Navigate to the basic-subclass/ folder. Open chromosome-parts.owl in your text editor and you will see it's in RDF/XML format. We're going to take this file and convert it to Turtle (ttl) serialization. Return to your terminal and enter the following command:

robot convert --input chromosome-parts.owl --format ttl --output chromosome-parts.ttl

ROBOT convert is smart about detecting formats, so since the output file ends with .ttl, the --format ttl parameter isn't really required. If you wanted to use a different file ending, say .owl, you will need to include the format flag to force ROBOT to write Turtle.

Now open chromosome-parts.ttl in your text editor and see what's changed! RDF/XML and Turtle are very different serializations, but the actual data that is contained in these two files is exactly the same.

On Your Own

  1. Convert chromosome-parts.owl into the following formats: obo (OBO Format), ofn (OWL Functional), and omn (OWL Manchester).
  2. Open each file and take a minute to scroll through (we don't expect you to be able to read these, they're mostly meant for computers!)
  3. Why do you think we need these different serializations? What do you think the purpose of OWL Manchester vs. RDF/XML is?

Extract

Sometimes we only want to browse or share a subset of an ontology, especially with some of the larger OBO Foundry ontologies. There are two main methods for creating subsets:

  • MIREOT
  • SLME

Right now, we will use use MIREOT and talk more about SLME in our class session. MIREOT makes sure that you have the minimal amount of information you need to reuse an existing ontology term. It allows us to extract a small portion of the class hierarchy by specifying upper and lower boundaries, which you will see in the example below. We need to know the identifiers (as CURIEs) of the terms that we want to set as our boundaries.

Let's Try It!

Open chromosome-parts.owl in Protege and open the Class hierarchy. We are going to create a subset relevant to the term "chromosome". First, we will find the CURIE of our desired term. Search for "chromosome" and find the "id" annotation property. This will be our lower term. Right now, we won't set an upper boundary. That means this subset will go all the way up to the top-level ancestor of "chromosome".

Return to your terminal and enter the following command (where the --lower-term is the CURIE that we just found):

robot extract --method MIREOT --input chromosome-parts.owl --lower-term GO:0005694 --output chromosome-full.owl

Now open chromosome-full.owl in Protege and open the Class hierarchy. When you open the "cellular_component" node, you'll notice that most of the terms are gone! Both "organelle" and "intracellular part" remain because they are in the path between "chromosome" and the top-level "cellular_component". Keep clicking down and you'll find "chromosome" at the very bottom. Since "chromosome" has two named parents, both of those parents are included, which is why we ended up with "organelle" and "intracellular part".

Now let's try it with an upper term. This time, we want "organelle" to be the upper boundary. Find the CURIE for "organelle".

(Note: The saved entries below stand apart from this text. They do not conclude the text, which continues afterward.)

-- ==== Sys2Proof/Machine/LaneFloat.lean ====
section
/-! DEFINITION. Lane floating-point instructions, majors 0x60 to 0x81 (R123 to R132). -/

namespace Sys2Proof.Machine

/-- Format of a floating type code 0x8 to 0xB (R66). -/
def laneFmt (ty : Nat) : Fmt := if ty = 8 then .f16 else if ty = 9 then .bf16 else if ty = 10 then .f32 else .f64

/-- Static rounding direction, func bits 51:50 (R124). -/
def laneRm (w : LaneWord) : Rm :=
  match bits w.func.toNat 1 0 with
  | 1 => .rtz
  | 2 => .rdn
  | 3 => .rup
  | _ => .rne

/-- Packed 16-bit form, func bit 52 (R124). -/
def isPk (w : LaneWord) : Bool := w.func.getLsbD 2

/-- The bits of element `j` of floating operand `n` (FSrc of R125). -/
def fBits (e : LaneEnv) (ty n l j : Nat) : Nat :=
  if ty = 11 then e.pattern 64 n l else if ty = 10 then e.reg n l else (e.reg n l / 2 ^ (16 * j)) % 2 ^ 16

/-- The value of an immediate standing for vb (FImm of R125). -/
def fImm (ty : Nat) (imm : BitVec 32) (j : Nat) : Fv :=
  if ty = 11 ∨ ty = 10 then Fmt.f32.decode imm.toNat
  else (laneFmt ty).decode ((imm.toNat / 2 ^ (16 * j)) % 2 ^ 16)

/-- What a floating word computes from: element `j` of va, of vb or the immediate, and of vc. -/
structure FOps where
  a : Fv
  b : Fv
  c : Fv

/-- The operands of element `j` in lane `l`; with `imm` the immediate stands for vb (R113, R125, R126). -/
def fOps (imm : Bool) (e : LaneEnv) (w : LaneWord) (l j : Nat) : FOps :=
  let ty := w.ty.toNat
  let f := laneFmt ty
  { a := f.decode (fBits e ty w.va.toNat l j),
    b := if imm then fImm ty w.imm j else f.decode (fBits e ty w.vb.toNat l j),
    c := f.decode (fBits e ty (vcOf w) l j) }

/-- FPut of R125 for the codes of elements 0 and 1. -/
def fPut (w : LaneWord) (l c0 c1 : Nat) : List Upd :=
  let n := w.vd.toNat
  if w.ty = 11 then [.v n l (BitVec.ofNat 32 c0), .v (n + 1) l (BitVec.ofNat 32 (c0 / 2 ^ 32))]
  else if isPk w then [.v n l (BitVec.ofNat 32 (c0 + 2 ^ 16 * c1))]
  else [.v n l (BitVec.ofNat 32 c0)]

/-- The result is complete: at once for ordinary words, after the class's own turns for long-latency ones (R123). -/
def floatDone (w : LaneWord) (special : Nat) (ops : List Operand) (upds : List Upd) (s : State) : Issue :=
  let f64 := w.ty = 11
  if special = 0 ∧ ¬ f64 then ordinaryDone (laneBytes w) upds s
  else
    let lat := if special = 0 then s.lat.fp64 else if f64 then s.lat.fp64Special
      else if special = 2 then s.lat.divide else s.lat.special
    longDone (laneBytes w) w.la.toNat lat (writtenLocs ops) upds s

/-- The outcome of a floating word; `special` is 0 for arithmetic, 1 for special functions, 2 for divide. -/
def floatWord (major special : Nat) (w : LaneWord) (f : LaneEnv → Nat → List Upd) (s : State) :
    Host.Outcome State Fault Refusal :=
  (laneIssue major (rowForm (floatRow major) major false w) w touchActive
    (fun e ops s => floatDone w special ops (e.lanes.flatMap (f e)) s) s).finish

/-- The outcome of a word that writes the code `f` gives of its operands, element by element (R126). -/
def floatMap (major special : Nat) (w : LaneWord) (f : Fmt → Rm → FOps → Nat) (s : State) :
    Host.Outcome State Fault Refusal :=
  floatWord major special w (fun e l =>
    let g := f (laneFmt w.ty.toNat) (laneRm w)
    let imm := takesImm (floatRow major) w
    fPut w l (g (fOps imm e w l 0)) (g (fOps imm e w l 1))) s

/-- `vfadd` (R126). -/
def execVfadd (w : LaneWord) (s : State) : Host.Outcome State Fault Refusal :=
  floatMap 0x60 0 w (fun f rm o => f.result rm (o.a.add rm o.b)) s

/-- `vfsub` (R126). -/
def execVfsub (w : LaneWord) (s : State) : Host.Outcome State Fault Refusal :=
  floatMap 0x61 0 w (fun f rm o => f.result rm (o.a.add rm o.b.neg)) s

/-- `vfmul` (R126). -/
def execVfmul (w : LaneWord) (s : State) : Host.Outcome State Fault Refusal :=
  floatMap 0x62 0 w (fun f rm o => f.result rm (o.a.mul o.b)) s

/-- `vffma`: a × b + c (R126). -/
def execVffma (w : LaneWord) (s : State) : Host.Outcome State Fault Refusal :=
  floatMap 0x63 0 w (fun f rm o => f.result rm (Fv.fma rm o.a o.b o.c)) s

/-- `vffms`: a × b − c (R126). -/
def execVffms (w : LaneWord) (s : State) : Host.Outcome State Fault Refusal :=
  floatMap 0x64 0 w (fun f rm o => f.result rm (Fv.fma rm o.a o.b o.c.neg)) s

/-- `vffnma`: −(a × b) + c (R126). -/
def execVffnma (w : LaneWord) (s : State) : Host.Outcome State Fault Refusal :=
  floatMap 0x65 0 w (fun f rm o => f.result rm (Fv.fma rm o.a.neg o.b o.c)) s

/-- `vffnms`: −(a × b) − c (R126). -/
def execVffnms (w : LaneWord) (s : State) : Host.Outcome State Fault Refusal :=
  floatMap 0x66 0 w (fun f rm o => f.result rm (Fv.fma rm o.a.neg o.b o.c.neg)) s

/-- Min or max where one NaN gives the other operand (R127). -/
def pickNumber (pick : Fv → Fv → Fv) (a b : Fv) : Fv :=
  if a.isNan then b else if b.isNan then a else pick a b

/-- Min or max where any NaN gives NaN (R127). -/
def pickStrict (pick : Fv → Fv → Fv) (a b : Fv) : Fv :=
  if a.isNan ∨ b.isNan then .nan false else pick a b

/-- `vfmin` (R127). -/
def execVfmin (w : LaneWord) (s : State) : Host.Outcome State Fault Refusal :=
  floatMap 0x67 0 w (fun f _ o => f.encode (pickNumber Fv.minOf o.a o.b)) s

/-- `vfmax` (R127). -/
def execVfmax (w : LaneWord) (s : State) : Host.Outcome State Fault Refusal :=
  floatMap 0x68 0 w (fun f _ o => f.encode (pickNumber Fv.maxOf o.a o.b)) s

/-- `vfminx` (R127). -/
def execVfminx (w : LaneWord) (s : State) : Host.Outcome State Fault Refusal :=
  floatMap 0x69 0 w (fun f _ o => f.encode (pickStrict Fv.minOf o.a o.b)) s

/-- `vfmaxx` (R127). -/
def execVfmaxx (w : LaneWord) (s : State) : Host.Outcome State Fault Refusal :=
  floatMap 0x6A 0 w (fun f _ o => f.encode (pickStrict Fv.maxOf o.a o.b)) s

/-- A sign operation on codes: the sign of b is its sign bit even for a NaN; a NaN a gives the canonical NaN (R128). -/
def signWord (major : Nat) (w : LaneWord) (f : Bool → Bool → Bool) (s : State) : Host.Outcome State Fault Refusal :=
  floatWord major 0 w (fun e l =>
    let ty := w.ty.toNat
    let fm := laneFmt ty
    let g (j : Nat) : Nat :=
      let a := fBits e ty w.va.toNat l j
      let b := fBits e ty w.vb.toNat l j
      if (fm.decode a).isNan then fm.encode (.nan false)
      else a % 2 ^ fm.signBit + b2n (f (bit a fm.signBit) (bit b fm.signBit)) * 2 ^ fm.signBit
    fPut w l (g 0) (g 1)) s

/-- `vfabs` (R128). -/
def execVfabs (w : LaneWord) (s : State) : Host.Outcome State Fault Refusal :=
  signWord 0x6B w (fun _ _ => false) s

/-- `vfneg` (R128). -/
def execVfneg (w : LaneWord) (s : State) : Host.Outcome State Fault Refusal :=
  signWord 0x6C w (fun a _ => !a) s

/-- `vfsgnj` (R128). -/
def execVfsgnj (w : LaneWord) (s : State) : Host.Outcome State Fault Refusal :=
  signWord 0x6D w (fun _ b => b) s

/-- `vfsgnjn` (R128). -/
def execVfsgnjn (w : LaneWord) (s : State) : Host.Outcome State Fault Refusal :=
  signWord 0x6E w (fun _ b => !b) s

/-- `vfsgnjx` (R128). -/
def execVfsgnjx (w : LaneWord) (s : State) : Host.Outcome State Fault Refusal :=
  signWord 0x6F w (fun a b => a ^^ b) s

/-- The outcome of a floating compare: predicate vd takes the condition (R129). -/
def floatCompare (major : Nat) (w : LaneWord) (f : Fv → Fv → Bool) (s : State) : Host.Outcome State Fault Refusal :=
  floatWord major 0 w (fun e l =>
    let o := fOps (takesImm (floatRow major) w) e w l 0
    [.p w.vd.toNat l (f o.a o.b)]) s

/-- Unordered: some operand is a NaN (R129). -/
def unordered (a b : Fv) : Bool := a.isNan || b.isNan

/-- `vfcmpeq` (R129). -/
def execVfcmpeq (w : LaneWord) (s : State) : Host.Outcome State Fault Refusal :=
  floatCompare 0x70 w (fun a b => a.eq b) s

/-- `vfcmpne` (R129). -/
def execVfcmpne (w : LaneWord) (s : State) : Host.Outcome State Fault Refusal :=
  floatCompare 0x71 w (fun a b => !a.eq b) s

/-- `vfcmplt` (R129). -/
def execVfcmplt (w : LaneWord) (s : State) : Host.Outcome State Fault Refusal :=
  floatCompare 0x72 w (fun a b => !unordered a b && a.lt b) s

/-- `vfcmple` (R129). -/
def execVfcmple (w : LaneWord) (s : State) : Host.Outcome State Fault Refusal :=
  floatCompare 0x73 w (fun a b => !unordered a b && !b.lt a) s

/-- `vfcmpgt` (R129). -/
def execVfcmpgt (w : LaneWord) (s : State) : Host.Outcome State Fault Refusal :=
  floatCompare 0x74 w (fun a b => !unordered a b && b.lt a) s

/-- `vfcmpge` (R129). -/
def execVfcmpge (w : LaneWord) (s : State) : Host.Outcome State Fault Refusal :=
  floatCompare 0x75 w (fun a b => !unordered a b && !a.lt b) s

/-- `vfcmpun` (R129). -/
def execVfcmpun (w : LaneWord) (s : State) : Host.Outcome State Fault Refusal :=
  floatCompare 0x76 w (fun a b => unordered a b) s

/-- The class bit of a value in a format (R129). -/
def classBit (f : Fmt) (v : Fv) : Nat :=
  match v with
  | .nan sg => if sg then 8 else 9
  | .inf neg => if neg then 0 else 7
  | .fin neg m e =>
    if m = 0 then (if neg then 3 else 4)
    else
      let sub := magGt 1 f.emin m e
      if neg then (if sub then 2 else 1) else (if sub then 5 else 6)

/-- `vfclass` (R129). -/
def execVfclass (w : LaneWord) (s : State) : Host.Outcome State Fault Refusal :=
  floatWord 0x77 0 w (fun e l =>
    let f := laneFmt w.ty.toNat
    [.v w.vd.toNat l (BitVec.ofNat 32 (2 ^ classBit f (f.decode (fBits e w.ty.toNat w.va.toNat l 0))))]) s

/-- `vfrcp`: 1 / a (R130). -/
def execVfrcp (w : LaneWord) (s : State) : Host.Outcome State Fault Refusal :=
  floatMap 0x78 1 w (fun f rm o => f.result rm (Fv.div f.prec (.fin false 1 0) o.a)) s

/-- `vfrsq`: 1 / √a (R130). -/
def execVfrsq (w : LaneWord) (s : State) : Host.Outcome State Fault Refusal :=
  floatMap 0x79 1 w (fun f rm o => f.result rm (Fv.rsqrt f.prec o.a)) s

/-- `vfsqrt` (R130). -/
def execVfsqrt (w : LaneWord) (s : State) : Host.Outcome State Fault Refusal :=
  floatMap 0x7A 1 w (fun f rm o => f.result rm (Fv.sqrt f.prec o.a)) s

/-- `vfdiv` (R130). -/
def execVfdiv (w : LaneWord) (s : State) : Host.Outcome State Fault Refusal :=
  floatMap 0x7B 2 w (fun f rm o => f.result rm (Fv.div f.prec o.a o.b)) s

/-- The outcome of a faithful function of an FP32 register (R131). -/
def faithfulWord (major : Nat) (w : LaneWord) (f : BitVec 32 → Fv) (s : State) : Host.Outcome State Fault Refusal :=
  floatWord major 1 w (fun e l =>
    [.v w.vd.toNat l (BitVec.ofNat 32 (Fmt.f32.encode (f (BitVec.ofNat 32 (e.reg w.va.toNat l)))))]) s

/-- `vfexp2` (R131). -/
def execVfexp2 (w : LaneWord) (s : State) : Host.Outcome State Fault Refusal :=
  faithfulWord 0x7C w faithfulExp2 s

/-- `vflog2` (R131). -/
def execVflog2 (w : LaneWord) (s : State) : Host.Outcome State Fault Refusal :=
  faithfulWord 0x7D w faithfulLog2 s

/-- `vfsin` (R131). -/
def execVfsin (w : LaneWord) (s : State) : Host.Outcome State Fault Refusal :=
  faithfulWord 0x7E w faithfulSin s

/-- `vfcos` (R131). -/
def execVfcos (w : LaneWord) (s : State) : Host.Outcome State Fault Refusal :=
  faithfulWord 0x7F w faithfulCos s

/-- a × 2^k as a raw result. A shift beyond ±5,000 rounds as ±5,000 does in every format. -/
def scaleBy (a : Fv) (k : Int) : Raw :=
  match a with
  | .nan q => .nan q
  | .inf n => .inf n false
  | .fin n m e => .num n m (e + max (-5000) (min 5000 k)) false

/-- `vfscale`: a × 2^k, k a 32-bit two's complement register or immediate (R126). -/
def execVfscale (w : LaneWord) (s : State) : Host.Outcome State Fault Refusal :=
  floatWord 0x80 0 w (fun e l =>
    let f := laneFmt w.ty.toNat
    let k := toSigned 32 (if immForm w then w.imm.toNat else e.reg w.vb.toNat l)
    fPut w l (f.result (laneRm w) (scaleBy (fOps false e w l 0).a k)) 0) s

/-- `vfrint`: a rounded to an integral value (R126). -/
def execVfrint (w : LaneWord) (s : State) : Host.Outcome State Fault Refusal :=
  floatMap 0x81 0 w (fun f rm o =>
    match o.a with
    | .fin n m e =>
      if 0 ≤ e then f.encode (.fin n m e)
      else f.encode (.fin n (roundShift rm n m (-e).toNat false) 0)
    | v => f.encode v) s

end Sys2Proof.Machine
end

Return to your terminal and enter the following command (where the --upper-term is the new CURIE we just found):

robot extract --method MIREOT \
  --input chromosome-parts.owl \
  --lower-term GO:0005694 \
  --upper-term GO:0043226 \
  --output chromosome.owl

Open chromosome.owl and again return to the Class hierarchy. This time, we see "organelle" directly below owl:Thing. "intracellular part" is also now missing because it does not fall under "organelle".

On Your Own

  1. Play with different upper- and lower-level terms to create different subsets
  2. Compare the terms that are in the subsets to the terms in the original chromosome-parts.owl file.
  3. What is missing from the terms in the subsets? What has been included as our "minimal" information?

Template

Most of the knowledge encapsulated in ontologies comes from domain experts. Often, these domain experts are not computer scientists and are not familiar with the command line. Luckily, most domain experts are familiar with spreadsheets!

ROBOT provides a way to convert spreadsheets into OWL ontologies using template strings. We'll get more into these during the class session, but if you want to get a head start, they are all documented here. Essentially, the first row of a ROBOT template is a human-readable header. The second row is the ROBOT template string. Each row below that represents an entity to be created in the output ontology. We can create new entities by giving them new IDs, but we can also reference existing entities just by label. For now, we're going to create a new, small ontology with new terms using a template.

Let's Try It!

Download (or copy/paste) the animals.tsv file and move it to the basic-subclass/ folder (or whatever folder you would like to work in; we will not be using any of the Ontology 101 files anymore). This contains the following data:

CURIE Label Parent Comment
ID LABEL SC % A rdfs:comment
obo:0000001 animal Any animal in the world.
obo:0000002 canine animal A member of the genus Canis.
obo:0000003 feline animal A member of the genus Felis.

In the first column, we use the special ID keyword to say that this is our term's unique identifier. The second column contains the LABEL keyword which is a shortcut for the rdfs:label annotation property. The third column uses the SC keyword to state that this column will be a subclass statement. The % sign is replaced by the value in the cell. We'll talk more about this keyword and the % symbol during the class session. Finally, the last column begins with A to denote that this will be an annotation, and then is followed by the annotation property we're using.

Just looking at the template, you can begin to predict what a class hierarchy using these terms would look like in an ontology. We can turn this into reality!

In your terminal, enter the following command:

robot template --template animals.tsv --output animals.owl

Note that in this command, we don't use the --input parameter. That parameter is reserved for input ontologies, and we are not using one right now. More on this later.

Open animals.owl in Protege, and you'll be able to see the class hierarchy we defined in the template as an actual structure.

Now let's make another small ontology that reuses some terms from our animals.owl file. Download (or copy/paste) animals2.tsv into the same folder. This contains the following:

CURIE Label Parent Comment
ID LABEL SC % A rdfs:comment
obo:0000004 dog canine A member of the subspecies Canis lupus familiaris.
obo:0000005 cat feline A member of the species Felis catus.

You'll notice that we are referencing two terms from our other spreadsheet in this one.

In your terminal, enter the following command:

robot template --input animals.owl --template animals2.tsv --output animals2.owl

This time, we did use the --input parameter and provided the animals ontology we just created. This allows us to use any term in the animals.owl file in our animals2.tsv template and ROBOT will know what we're talking about.

Go ahead and open animals2.owl in Protege. What's missing? The parent classes for "dog" and "cat" don't have labels, and the "animal" term is missing entirely. This is because, even though ROBOT knew about these classes, we didn't ask for the original ontology to be included in the output, so no axioms from that ontology can be found in this newly-created one. Next week, we'll learn about combining ontologies with the Merge command.

For now, let's add the original animals.owl file as an import: 1. Go to the "Active ontology" tab and find the "Imported ontologies" section at the bottom 2. Click the + next to "Direct imports" 3. Select "Import an ontology contained in a local file" and click Continue 4. Browse for the path to animals.owl, click Continue, and then click Finish

Protégé will now load animals.owl as an import. When you return to the Entities tab, you'll see all those upper-level terms. Note the difference in how the terms are displayed in the class hierarchy.

On Your Own

  1. Try adding another class or two to the animals.tsv template and regenerating animals.owl.
  2. Can you create your own template?